(Stored entries)
-- ==== Sys2Proof/Machine/Engine.lean ====
section
/-!
DEFINITION. Engine commands (spec 12 R211 to R213, 13 R235 to R245): the firings that issue them, their records, and the accesses that they
perform one at a time. A `drill.push` is taken by the drill, and the packet of `rdc.tree` by its router, in files of their own.
-/

namespace Sys2Proof.Machine

/-! ### Issue -/

/-- Commands that wait in a copy engine's queue (R211), as the cycle's triggers see it (08 R133): what other ports issue in the same cycle waits too, beyond
the 64 entries if it must (log 55). -/
def queueLoad (s : State) (g : Engine) : Nat := (s.cmds.filter fun c => c.eng == g && c.phase == .queued && c.born != now s + 1).length

/-- The copy engine that a port's configuration binds: with 4, the lowest-numbered one of the die with a free queue entry. -/
def copyEngine (s : State) (die bound : Nat) : Option Engine :=
  ((if bound < 4 then [bound] else [0, 1, 2, 3]).map fun n => Engine.copy die n).find? fun g => decide (queueLoad s g < 64)

/-- Copies and gathers stop when their parcel freezes (18 R321). -/
def isCopy : Instr → Bool
  | .cpy _ | .cpyNd _ | .cpyIx _ | .cpyIs _ => true
  | _ => false
def isWinnow : Instr → Bool
  | .gat _ | .sct _ | .sctAdd _ _ => true
  | _ => false

/-- The engine that takes a command of a plot; none while its queue is full. -/
def engineFor (s : State) (die bound : Nat) (i : Instr) : Option Engine :=
  if isCopy i then copyEngine s die bound
  else if isWinnow i then some (.winnow die)
  else match i with
    | .coll _ _ => some (.coll die)
    | .put _ | .get _ => some (.dvl die)
    | _ => some (.agent die)

/-- Inline words that a `drill.push` takes from sb (R243). -/
def inlineCount : Instr → Nat
  | .drillPush _ n => n.val
  | _ => 0

/-- A command enters its engine. Of `sa` and `sb` naming one channel it is dequeued once (04 R72). -/
def issueCmd (e : EAct) (i : Instr) (x : BeatIn) (s : State) : State :=
  match engineFor x.s (dieOf x.l.plot) x.e.bound i with
  | none => s
  | some g =>
    let n := inlineCount i
    let (s, rid) := reserveAck s x.l e.dst true
    let inl := match e.sb with
      | .ch c => (((headTokens x.s x.l c).take n).map fun t => (payload t).toWord)
      | _ => []
    let s := match e.sb with
      | .ch c => (List.range (if e.sa = e.sb then n - 1 else n)).foldl (fun s _ => dequeue s x.l c) s
      | _ => s
    let feed := match i with
      | .cpyIx _ | .cpyIs _ | .gat _ | .sct _ | .sctAdd _ _ => (match e.sb with
        | .ch c => some c
        | _ => none)
      | _ => none
    let c : Cmd :=
      { id := freshId s, l := x.l, parcel := (getPlot s x.l.plot).parcel, ctx := ctxOf s x.l.plot, i := i, eng := g, a := x.a.toWord, b := x.b.toWord,
        feed := feed, inl := inl, phase := if isCopy i then .queued else .fetch, rid := rid, born := now s + 1 }
    traceEvent (bumpId { s with cmds := s.cmds ++ [c] }) x.l.plot (.mem x.l.site 5 15 x.a.toWord.toNat)

/-- An engine command's firing, the fork (R213, R235): its engine accepts it, and its inline words are there. -/
def specEngine (e : EAct) (i : Instr) (both : Bool) : FireSpec :=
  { dst := e.dst, sa := e.sa, sb := if both then e.sb else .zero, async := true
    ready := fun s l => (engineFor s (dieOf l.plot) (getElem s l).bound i).isSome && srcReady s l (inlineCount i) e.sb
    op := fun x => .ok { post := issueCmd e i x } }

def specCpy (e : EAct) : FireSpec := specEngine e (.cpy e) false
def execCpy (e : EAct) (s : State) : Out := runBeat (specCpy e) s
def specCpyNd (e : EAct) : FireSpec := specEngine e (.cpyNd e) false
def execCpyNd (e : EAct) (s : State) : Out := runBeat (specCpyNd e) s
def specCpyIx (e : EAct) : FireSpec := specEngine e (.cpyIx e) false
def execCpyIx (e : EAct) (s : State) : Out := runBeat (specCpyIx e) s
def specCpyIs (e : EAct) : FireSpec := specEngine e (.cpyIs e) false
def execCpyIs (e : EAct) (s : State) : Out := runBeat (specCpyIs e) s
def specGat (e : EAct) : FireSpec := specEngine e (.gat e) false
def execGat (e : EAct) (s : State) : Out := runBeat (specGat e) s
def specSct (e : EAct) : FireSpec := specEngine e (.sct e) false
def execSct (e : EAct) (s : State) : Out := runBeat (specSct e) s
def specSctAdd (e : EAct) (fcs : Fcs) : FireSpec := specEngine e (.sctAdd e fcs) false
def execSctAdd (e : EAct) (fcs : Fcs) (s : State) : Out := runBeat (specSctAdd e fcs) s
def specRdcTree (e : EAct) (fcs : Fcs) : FireSpec := specEngine e (.rdcTree e fcs) false
def execRdcTree (e : EAct) (fcs : Fcs) (s : State) : Out := runBeat (specRdcTree e fcs) s
def specColl (e : EAct) (fcs : Fcs) : FireSpec := specEngine e (.coll e fcs) false
def execColl (e : EAct) (fcs : Fcs) (s : State) : Out := runBeat (specColl e fcs) s
def specPut (e : EAct) : FireSpec := specEngine e (.put e) false
def execPut (e : EAct) (s : State) : Out := runBeat (specPut e) s
def specGet (e : EAct) : FireSpec := specEngine e (.get e) false
def execGet (e : EAct) (s : State) : Out := runBeat (specGet e) s
def specDrillPush (e : EAct) (n : Fin 9) : FireSpec := specEngine e (.drillPush e n) false
def execDrillPush (e : EAct) (n : Fin 9) (s : State) : Out := runBeat (specDrillPush e n) s
def specSig (e : EAct) (raise : Bool) (vec : BitVec 10) : FireSpec := specEngine e (.sig e raise vec) true
def execSig (e : EAct) (raise : Bool) (vec : BitVec 10) (s : State) : Out := runBeat (specSig e raise vec) s
def specAdPf (e : EAct) (me : Fin 4) (a b : Bool) : FireSpec := specEngine e (.adPf e me a b) false
def execAdPf (e : EAct) (me : Fin 4) (a b : Bool) (s : State) : Out := runBeat (specAdPf e me a b) s

/-! ### Faults of commands -/

def findCmd (s : State) (id : Nat) : Option Cmd := s.cmds.find? fun c => c.id == id

/-- The POL, address and die of the node that runs a command, where one does. -/
def cmdNode (s : State) (c : Cmd) : Option NodeSt := c.node.bind fun n => Tbl.find (Tbl.findD s.drill.launches n.1 {}).nodes n.2

/-- A fault of a command (18 R314): it carries ENGINE, and for a node's command the die that the node names. -/
def cmdFault (s : State) (c : Cmd) (cls : FaultClass) (sub addr : Nat) (w : Word) (what : Option HeldWhat) : State :=
  let f : FaultInfo := { cls := cls, sub := sub, plot := c.l.plot, site := c.l.site, addr := addr, info0 := w, flags := 8, depth := c.depth,
                         report := what.isNone, what := what, ctx := some c.ctx }
  match cmdNode s c with
  | some n => raiseFault s { f with site := 0xFF, node := some n.addr, die := some (fieldAt n.raw 0x18 1 % 4) }
  | none => raiseFault s f

/-- An access of a command is held until repair (R235). -/
def holdCmd (s : State) (c : Cmd) (b : VBad) : State :=
  cmdFault (modCmd s c.id fun x => { x with phase := .held }) c b.cls b.sub b.va (if b.cls = .operand then BitVec.ofNat 64 b.va else 0)
    (some (.command c.id))

/-- A record fault (R235): it holds the command (18 R313), which performs no access and, once the fault is answered, completes with
FAULT_CONTAINED. -/
def recordFault (s : State) (c : Cmd) (cls : FaultClass) (sub addr : Nat) (w : Word) : State :=
  cmdFault (modCmd s c.id fun x => { x with phase := .held, status := 4, broken := true }) c cls sub addr w (some (.command c.id))

/-! ### Ports that are down (20 R352) -/

/-- Packages can be reached: none of the ports that lead to one is down (20 R352). -/
def peersUp (s : State) (pkgs : List Nat) : Bool :=
  pkgs.all fun p => p == Config.packageNumber || !(s.reeve.ports.any fun q => q.peer == p && !q.up)

/-- An access of a command at an address goes out at a port that is down. -/
def accessCut (s : State) (c : Cmd) (va : Nat) : Bool :=
  match (transNow s (dieOf c.l.plot) c.ctx va).2 with
  | some e => (match homeOf s (physOf e va) with
    | .remote pkg _ => !peersUp s [pkg]
    | .hbm _ | .tier _ | .host _ | .window .. | .absent => false)
  | none => false

/-- A command that uses a port that is down ends (20 R352), with FAULT_CONTAINED (R242; log 14). -/
def cutCmd (s : State) (c : Cmd) : State := modCmd s c.id fun x => { x with phase := .done, status := 4 }

/-! ### Command records (R237, R241, R242) -/

/-- Bytes from an offset of a record on are all zero. -/
def zeroFrom (r : List Byte) (off : Nat) : Bool := (r.drop off).all fun b => b == 0
def zeroIn (r : List Byte) (off n : Nat) : Bool := ((r.drop off).take n).all fun b => b == 0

(Task details) Wherever the string "parcel" appears in the records, copy the whole line.

(Exercise response)
/-- Copies and gathers stop when their parcel freezes (18 R321). -/
      { id := freshId s, l := x.l, parcel := (getPlot s x.l.plot).parcel, ctx := ctxOf s x.l.plot, i := i, eng := g, a := x.a.toWord, b := x.b.toWord,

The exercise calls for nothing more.